Exactly reproduce each record listed below.

══ DATA FOR ANALYSIS ══

-- ==== Sys2Proof/Machine/Galois.lean ====
section
/-! DEFINITION. Binary fields and Reed–Solomon codes: the stripe parity of R147 and the FEC of a stream link (R244) are
instances. -/

namespace Sys2Proof.Machine

/-- The product of two elements of GF(2 ^ m), whose field polynomial `p` includes x ^ m. -/
def gfMul (m p a b : Nat) : Nat :=
  (List.range m).foldl (fun acc i =>
    let d := if 2 ^ m ≤ 2 * acc then (2 * acc) ^^^ p else 2 * acc
    if b.testBit (m - 1 - i) then d ^^^ a else d) 0

/-- A power of an element. -/
def gfPow (m p a : Nat) : Nat → Nat
  | 0 => 1
  | n + 1 => gfMul m p a (gfPow m p a n)

/-- The inverse of a non-zero element: its power 2 ^ m - 2; 0 for 0. -/
def gfInv (m p a : Nat) : Nat :=
  (List.range (m - 1)).foldl (fun acc _ => gfMul m p (gfMul m p acc acc) (gfMul m p a a)) 1

/-- A Reed–Solomon code: its field, and how many check symbols it has; its generator has the roots α ^ 0, α ^ 1, … with
α = 0x02. -/
structure RsCode where
  m     : Nat
  poly  : Nat
  check : Nat

/-- α ^ i. -/
def RsCode.alpha (c : RsCode) (i : Nat) : Nat := gfPow c.m c.poly 2 i

/-- A polynomial, highest power first, times (x - r). -/
def RsCode.timesRoot (c : RsCode) (r : Nat) (l : List Nat) : List Nat :=
  List.zipWith (fun a b => a ^^^ b) (l ++ [0]) (0 :: l.map (fun a => gfMul c.m c.poly r a))

/-- The generator polynomial, highest power first. -/
def RsCode.generator (c : RsCode) : List Nat :=
  (List.range c.check).foldl (fun l i => c.timesRoot (c.alpha i) l) [1]

/-- One step of the division by the generator `1 :: g`: the remainder takes the next message symbol. -/
def RsCode.divide (c : RsCode) (g : List Nat) (rem : List Nat) (sym : Nat) : List Nat :=
  let k := rem.headD 0 ^^^ sym
  List.zipWith (fun a b => a ^^^ b) (rem.tail ++ [0]) (g.map (fun x => gfMul c.m c.poly k x))

/-- The check symbols of a systematic codeword, highest power first: the remainder of the message times x ^ check. -/
def RsCode.parity (c : RsCode) (msg : List Nat) : List Nat :=
  msg.foldl (c.divide c.generator.tail) (List.replicate c.check 0)

/-- Syndrome `i` of a word, highest power first: its value at α ^ i. -/
def RsCode.syndrome (c : RsCode) (w : List Nat) (i : Nat) : Nat :=
  w.foldl (fun acc x => gfMul c.m c.poly acc (c.alpha i) ^^^ x) 0

/-- Whether a word is a codeword. -/
def RsCode.holds (c : RsCode) (w : List Nat) : Bool := (List.range c.check).all (fun i => c.syndrome w i == 0)

/-- The coefficients, lowest power first, of the polynomial that is 1 at `x` and 0 at every element of `others`. -/
def RsCode.indicator (c : RsCode) (x : Nat) (others : List Nat) : List Nat :=
  others.foldl (fun l y =>
    let k := gfInv c.m c.poly (x ^^^ y)
    ((List.zipWith (fun a b => a ^^^ b) (0 :: l) (l.map (fun a => gfMul c.m c.poly y a) ++ [0])).map
      (fun a => gfMul c.m c.poly k a))) [1]

/-- The symbol at a position of `gone`, at most `check` of them, from the symbols of a word elsewhere; positions count from the
highest power. -/
def RsCode.fill (c : RsCode) (w : List Nat) (gone : List Nat) (pos : Nat) : Nat :=
  let n := w.length
  let known := (List.range n).map (fun i => if gone.contains i then 0 else w.getD i 0)
  let loc (i : Nat) : Nat := c.alpha (n - 1 - i)
  let coef := c.indicator (loc pos) ((gone.filter (· != pos)).map loc)
  (List.range coef.length).foldl (fun acc i =>
    acc ^^^ gfMul c.m c.poly (coef.getD i 0) (c.syndrome known i)) 0

/-! ## Correction of errors -/

/-- A state of the Berlekamp–Massey recursion: the connection polynomial and the one before its last change of length, lowest power
first, the length, the steps since, and the discrepancy at that change. -/
structure Locator where
  poly : List Nat := [1]
  prev : List Nat := [1]
  len  : Nat := 0
  gap  : Nat := 1
  disc : Nat := 1

/-- One syndrome more. -/
def RsCode.locate (c : RsCode) (syn : List Nat) (x : Locator) (n : Nat) : Locator :=
  let d := (List.range (min x.len n + 1)).foldl (fun a i =>
    a ^^^ gfMul c.m c.poly (x.poly.getD i 0) (syn.getD (n - i) 0)) 0
  if d = 0 then { x with gap := x.gap + 1 }
  else
    let k := gfMul c.m c.poly d (gfInv c.m c.poly x.disc)
    let shifted := List.replicate x.gap 0 ++ x.prev.map (fun a => gfMul c.m c.poly k a)
    let p := (List.range (max x.poly.length shifted.length)).map (fun i => x.poly.getD i 0 ^^^ shifted.getD i 0)
    if 2 * x.len ≤ n then { poly := p, prev := x.poly, len := n + 1 - x.len, gap := 1, disc := d }
    else { x with poly := p, gap := x.gap + 1 }

/-- The positions at which a word is in error, as its syndromes locate them. -/
def RsCode.errorsAt (c : RsCode) (x : Locator) (n : Nat) : List Nat :=
  (List.range n).filter (fun pos =>
    let r := gfInv c.m c.poly (c.alpha (n - 1 - pos))
    x.poly.foldr (fun a acc => gfMul c.m c.poly acc r ^^^ a) 0 == 0)

/-- A received word after correction of up to `t` symbols; none where it cannot be corrected. -/
def RsCode.correct (c : RsCode) (t : Nat) (w : List Nat) : Option (List Nat) :=
  if c.holds w then some w
  else
    let syn := (List.range c.check).map (fun i => c.syndrome w i)
    let x := (List.range c.check).foldl (c.locate syn) {}
    let gone := c.errorsAt x w.length
    let fixed := (List.range w.length).map (fun i => if gone.contains i then c.fill w gone i else w.getD i 0)
    if decide (x.len ≤ t) && gone.length == x.len && c.holds fixed then some fixed else none

/-- How many symbols of two words differ. -/
def symbolErrors (a b : List Nat) : Nat := ((List.zip a b).filter (fun x => x.1 != x.2)).length

/-- The stripe parity's code: 4 check symbols over GF(2 ^ 8) with x ^ 8 + x ^ 4 + x ^ 3 + x ^ 2 + 1 (R147). -/
def stripeCode : RsCode := { m := 8, poly := 0x11D, check := 4 }

end Sys2Proof.Machine
end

═══

■ **ANSWER FOR THE TASK**:
-- ==== Sys2Proof/Machine/Galois.lean ====
section
/-! DEFINITION. Binary fields and Reed–Solomon codes: the stripe parity of R147 and the FEC of a stream link (R244) are
instances. -/

namespace Sys2Proof.Machine

/-- The product of two elements of GF(2 ^ m), whose field polynomial `p` includes x ^ m. -/
def gfMul (m p a b : Nat) : Nat :=
  (List.range m).foldl (fun acc i =>
    let d := if 2 ^ m ≤ 2 * acc then (2 * acc) ^^^ p else 2 * acc
    if b.testBit (m - 1 - i) then d ^^^ a else d) 0

/-- A power of an element. -/
def gfPow (m p a : Nat) : Nat → Nat
  | 0 => 1
  | n + 1 => gfMul m p a (gfPow m p a n)

/-- The inverse of a non-zero element: its power 2 ^ m - 2; 0 for 0. -/
def gfInv (m p a : Nat) : Nat :=
  (List.range (m - 1)).foldl (fun acc _ => gfMul m p (gfMul m p acc acc) (gfMul m p a a)) 1

/-- A Reed–Solomon code: its field, and how many check symbols it has; its generator has the roots α ^ 0, α ^ 1, … with
α = 0x02. -/
structure RsCode where
  m     : Nat
  poly  : Nat
  check : Nat

/-- α ^ i. -/
def RsCode.alpha (c : RsCode) (i : Nat) : Nat := gfPow c.m c.poly 2 i

/-- A polynomial, highest power first, times (x - r). -/
def RsCode.timesRoot (c : RsCode) (r : Nat) (l : List Nat) : List Nat :=
  List.zipWith (fun a b => a ^^^ b) (l ++ [0]) (0 :: l.map (fun a => gfMul c.m c.poly r a))

/-- The generator polynomial, highest power first. -/
def RsCode.generator (c : RsCode) : List Nat :=
  (List.range c.check).foldl (fun l i => c.timesRoot (c.alpha i) l) [1]

/-- One step of the division by the generator `1 :: g`: the remainder takes the next message symbol. -/
def RsCode.divide (c : RsCode) (g : List Nat) (rem : List Nat) (sym : Nat) : List Nat :=
  let k := rem.headD 0 ^^^ sym
  List.zipWith (fun a b => a ^^^ b) (rem.tail ++ [0]) (g.map (fun x => gfMul c.m c.poly k x))

/-- The check symbols of a systematic codeword, highest power first: the remainder of the message times x ^ check. -/
def RsCode.parity (c : RsCode) (msg : List Nat) : List Nat :=
  msg.foldl (c.divide c.generator.tail) (List.replicate c.check 0)

/-- Syndrome `i` of a word, highest power first: its value at α ^ i. -/
def RsCode.syndrome (c : RsCode) (w : List Nat) (i : Nat) : Nat :=
  w.foldl (fun acc x => gfMul c.m c.poly acc (c.alpha i) ^^^ x) 0

/-- Whether a word is a codeword. -/
def RsCode.holds (c : RsCode) (w : List Nat) : Bool := (List.range c.check).all (fun i => c.syndrome w i == 0)

/-- The coefficients, lowest power first, of the polynomial that is 1 at `x` and 0 at every element of `others`. -/
def RsCode.indicator (c : RsCode) (x : Nat) (others : List Nat) : List Nat :=
  others.foldl (fun l y =>
    let k := gfInv c.m c.poly (x ^^^ y)
    ((List.zipWith (fun a b => a ^^^ b) (0 :: l) (l.map (fun a => gfMul c.m c.poly y a) ++ [0])).map
      (fun a => gfMul c.m c.poly k a))) [1]

/-- The symbol at a position of `gone`, at most `check` of them, from the symbols of a word elsewhere; positions count from the
highest power. -/
def RsCode.fill (c : RsCode) (w : List Nat) (gone : List Nat) (pos : Nat) : Nat :=
  let n := w.length
  let known := (List.range n).map (fun i => if gone.contains i then 0 else w.getD i 0)
  let loc (i : Nat) : Nat := c.alpha (n - 1 - i)
  let coef := c.indicator (loc pos) ((gone.filter (· != pos)).map loc)
  (List.range coef.length).foldl (fun acc i =>
    acc ^^^ gfMul c.m c.poly (coef.getD i 0) (c.syndrome known i)) 0

/-! ## Correction of errors -/

/-- A state of the Berlekamp–Massey recursion: the connection polynomial and the one before its last change of length, lowest power
first, the length, the steps since, and the discrepancy at that change. -/
structure Locator where
  poly : List Nat := [1]
  prev : List Nat := [1]
  len  : Nat := 0
  gap  : Nat := 1
  disc : Nat := 1

/-- One syndrome more. -/
def RsCode.locate (c : RsCode) (syn : List Nat) (x : Locator) (n : Nat) : Locator :=
  let d := (List.range (min x.len n + 1)).foldl (fun a i =>
    a ^^^ gfMul c.m c.poly (x.poly.getD i 0) (syn.getD (n - i) 0)) 0
  if d = 0 then { x with gap := x.gap + 1 }
  else
    let k := gfMul c.m c.poly d (gfInv c.m c.poly x.disc)
    let shifted := List.replicate x.gap 0 ++ x.prev.map (fun a => gfMul c.m c.poly k a)
    let p := (List.range (max x.poly.length shifted.length)).map (fun i => x.poly.getD i 0 ^^^ shifted.getD i 0)
    if 2 * x.len ≤ n then { poly := p, prev := x.poly, len := n + 1 - x.len, gap := 1, disc := d }
    else { x with poly := p, gap := x.gap + 1 }

/-- The positions at which a word is in error, as its syndromes locate them. -/
def RsCode.errorsAt (c : RsCode) (x : Locator) (n : Nat) : List Nat :=
  (List.range n).filter (fun pos =>
    let r := gfInv c.m c.poly (c.alpha (n - 1 - pos))
    x.poly.foldr (fun a acc => gfMul c.m c.poly acc r ^^^ a) 0 == 0)

/-- A received word after correction of up to `t` symbols; none where it cannot be corrected. -/
def RsCode.correct (c : RsCode) (t : Nat) (w : List Nat) : Option (List Nat) :=
  if c.holds w then some w
  else
    let syn := (List.range c.check).map (fun i => c.syndrome w i)
    let x := (List.range c.check).foldl (c.locate syn) {}
    let gone := c.errorsAt x w.length
    let fixed := (List.range w.length).map (fun i => if gone.contains i then c.fill w gone i else w.getD i 0)
    if decide (x.len ≤ t) && gone.length == x.len && c.holds fixed then some fixed else none

/-- How many symbols of two words differ. -/
def symbolErrors (a b : List Nat) : Nat := ((List.zip a b).filter (fun x => x.1 != x.2)).length

/-- The stripe parity's code: 4 check symbols over GF(2 ^ 8) with x ^ 8 + x ^ 4 + x ^ 3 + x ^ 2 + 1 (R147). -/
def stripeCode : RsCode := { m := 8, poly := 0x11D, check := 4 }

end Sys2Proof.Machine
end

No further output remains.